Treat websites as programmable Python objects with specialized social intelligence.
Project description
WebC – Treat Websites as Python Objects
Version: 0.2.1 Author: Ashwin Prasanth and Sachin Prasanth
🚀 Update v0.2.1
- Improved accessibility
- Intelligent Data Refiner: Updated StructuredView and TaskView to automatically filter out UI noise, navigation links, and "ghost" headers for a cleaner data output.
- WebSoc Normalization: Enhanced the social intelligence layer to repair text encoding and strip promotional noise, ensuring social previews are clean and human-readable.
- Unified Metadata Support: Improved cross-platform reliability for metadata extraction, ensuring consistent previews regardless of the site's structure.
Overview
webc is a Python library that allows you to treat websites as programmable Python objects.

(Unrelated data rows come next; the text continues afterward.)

-- ==== Sys2Proof/Machine/Image.lean ====
section
/-! DEFINITION. The format of images (R80 to R87, R93 to R98, R122 to R127, R160, R161, R199 to R205, R219 to R222): header and
directory, and each section's body with the checks that it passes by itself or against its profile. -/
namespace Sys2Proof.Machine
open Sys2Proof

/-- k fields of n bytes each from an offset. -/
def tableAt (b : Bytes) (off n k : Nat) : List Nat := fields n k (b.drop off)

/-- Whether a range lies in a body. -/
def fitsIn (b : Bytes) (off n : Nat) : Bool := decide (off + n ≤ b.length)

/-! ### Header and directory (R80 to R82) -/

/-- A directory entry (R81) with its 32 bytes. -/
structure DirEnt where
  kind : Nat
  sflags : Nat
  target : Nat
  offset : Nat
  length : Nat
  crc : Nat
  pool : Nat
  need : Nat
  raw : Bytes
  deriving DecidableEq, Repr

/-- An image header with its directory (R80). -/
structure ImgHdr where
  additive : Bool
  pin : Bool
  gen : Nat
  total : Nat
  dir : List DirEnt
  deriving DecidableEq, Repr

/-- The directory entry that 32 bytes spell. -/
def dirEnt (b : Bytes) : DirEnt :=
  { kind := rd b 0 1, sflags := rd b 1 1, target := rd b 2 2, offset := rd b 4 4, length := rd b 8 4, crc := rd b 12 4,
    pool := rd b 16 1, need := rd b 20 4, raw := b.take 32 }

def DirEnt.isSigned (d : DirEnt) : Bool := bit d.sflags 0
def DirEnt.ofGrammar (d : DirEnt) : Bool := bit d.sflags 1

/-- The end of a body and of its signature block (R84). -/
def DirEnt.bodyEnd (d : DirEnt) : Nat := d.offset + d.length
def DirEnt.stop (d : DirEnt) : Nat := d.bodyEnd + (if d.isSigned then 104 else 0)

/-- The range of a directory entry's fields (R81, R82, R97). -/
def DirEnt.inRange (additive : Bool) (d : DirEnt) : Bool :=
  (1 ≤ d.kind && d.kind ≤ 6) && decide (d.sflags < 4) && (d.kind == 6 || !d.ofGrammar) && d.offset % 64 == 0 &&
  decide (d.pool ≤ 2) && allZero (slice d.raw 17 3) && allZero (slice d.raw 24 8) &&
  (match d.kind with
    | 1 => d.target == 0
    | 3 => if additive then d.target == 0xFFFF else decide (d.target < 4096)
    | 6 => d.length == 0 && decide (d.target < (if d.ofGrammar then 4096 else 16))
    | _ => decide (d.target < 16))

/-- Whether two entries name one KIND and TARGET, or one removes what the other supplies (R82). -/
def DirEnt.clashes (a b : DirEnt) : Bool :=
  let same := a.target == b.target
  (a.kind == b.kind && same) || (a.kind == 1 && b.kind == 1) ||
  (a.kind == 6 && same && (if a.ofGrammar then b.kind == 3 else [2, 4, 5].contains b.kind)) ||
  (b.kind == 6 && same && (if b.ofGrammar then a.kind == 3 else [2, 4, 5].contains a.kind))

/-- Whether the bodies of two entries overlap. -/
def DirEnt.overlaps (a b : DirEnt) : Bool :=
  a.offset != a.stop && b.offset != b.stop && decide (a.offset < b.stop) && decide (b.offset < a.stop)

/-- A relation that holds of no two elements of a list. -/
def noPair {α : Type} (f : α → α → Bool) : List α → Bool
  | [] => true
  | x :: xs => xs.all (fun y => !f x y) && noPair f xs

/-- Header and directory of an image's first chunk, or the status of its refusal (R80 to R83, R102). -/
def imageHeader (b : Bytes) : Nat ⊕ ImgHdr :=
  let n := rd b 12 2
  let head := 32 + 32 * n
  if b.length < 32 || n == 0 || 64 < n || b.length < head then .inl stBadPacket
  else if crc32c (b.take 16 ++ slice b 32 (32 * n)) != rd b 16 4 then .inl stBadCrc
  else
    let fl := rd b 5 1
    let h : ImgHdr := { additive := bit fl 0, pin := bit fl 1, gen := rd b 6 2, total := rd b 8 4,
                        dir := (List.range n).map (fun i => dirEnt (slice b (32 + 32 * i) 32)) }
    if rd b 0 4 == 0x314B584A && rd b 4 1 == 1 && decide (fl < 4) && (h.gen == 0) == h.additive && (!h.pin || h.additive) &&
      decide (head ≤ h.total) && decide (h.total ≤ 0x10000000) && rd b 14 2 == 0 && allZero (slice b 20 12) &&
      h.dir.all (DirEnt.inRange h.additive) && noPair DirEnt.clashes h.dir && noPair DirEnt.overlaps h.dir &&
      h.dir.all (fun d => decide (d.stop ≤ h.total) && (d.offset == d.stop || decide (head ≤ d.offset))) &&
      (!h.additive || (n == 1 && h.dir.all (fun d => d.kind == 3)))
    then .inr h else .inl stBadPacket

/-- The body of a directory entry. -/
def DirEnt.body (d : DirEnt) (b : Bytes) : Bytes := slice b d.offset d.length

Instead of manually handling HTTP requests, parsing HTML, and writing repetitive scraping logic, WebC provides a structured, object-oriented interface to access semantic content, query elements, and perform intent-driven tasks.
The goal is simple:
- Make web data feel native to Python
- Provide meaningful abstractions over raw HTML
- Encourage ethical and secure usage by default
🚀 Release – v0.2.0 (The Unlocked Release)
WebC v0.2.0 onwards marks a major architectural milestone.
Global Access
- Wikipedia-only restriction removed
- Supports any HTTPS domain
- Domain-agnostic resource abstraction
TaskView 2.0
summarize(max_chars=500, refine=True)- Adjustable summary length
- Optional refinement to remove citation noise and formatting artifacts
- Intelligent fallback behavior when structured content is limited
Foundation for WebSoc (Beta)
Disclaimer ⚠️: WebSoc is currently in beta. Use only for research, educational, or personal automation purposes. Do not use for mass scraping, commercial exploitation or violating platform Terms of Service. Users are responsible for complying with website Terms of Service.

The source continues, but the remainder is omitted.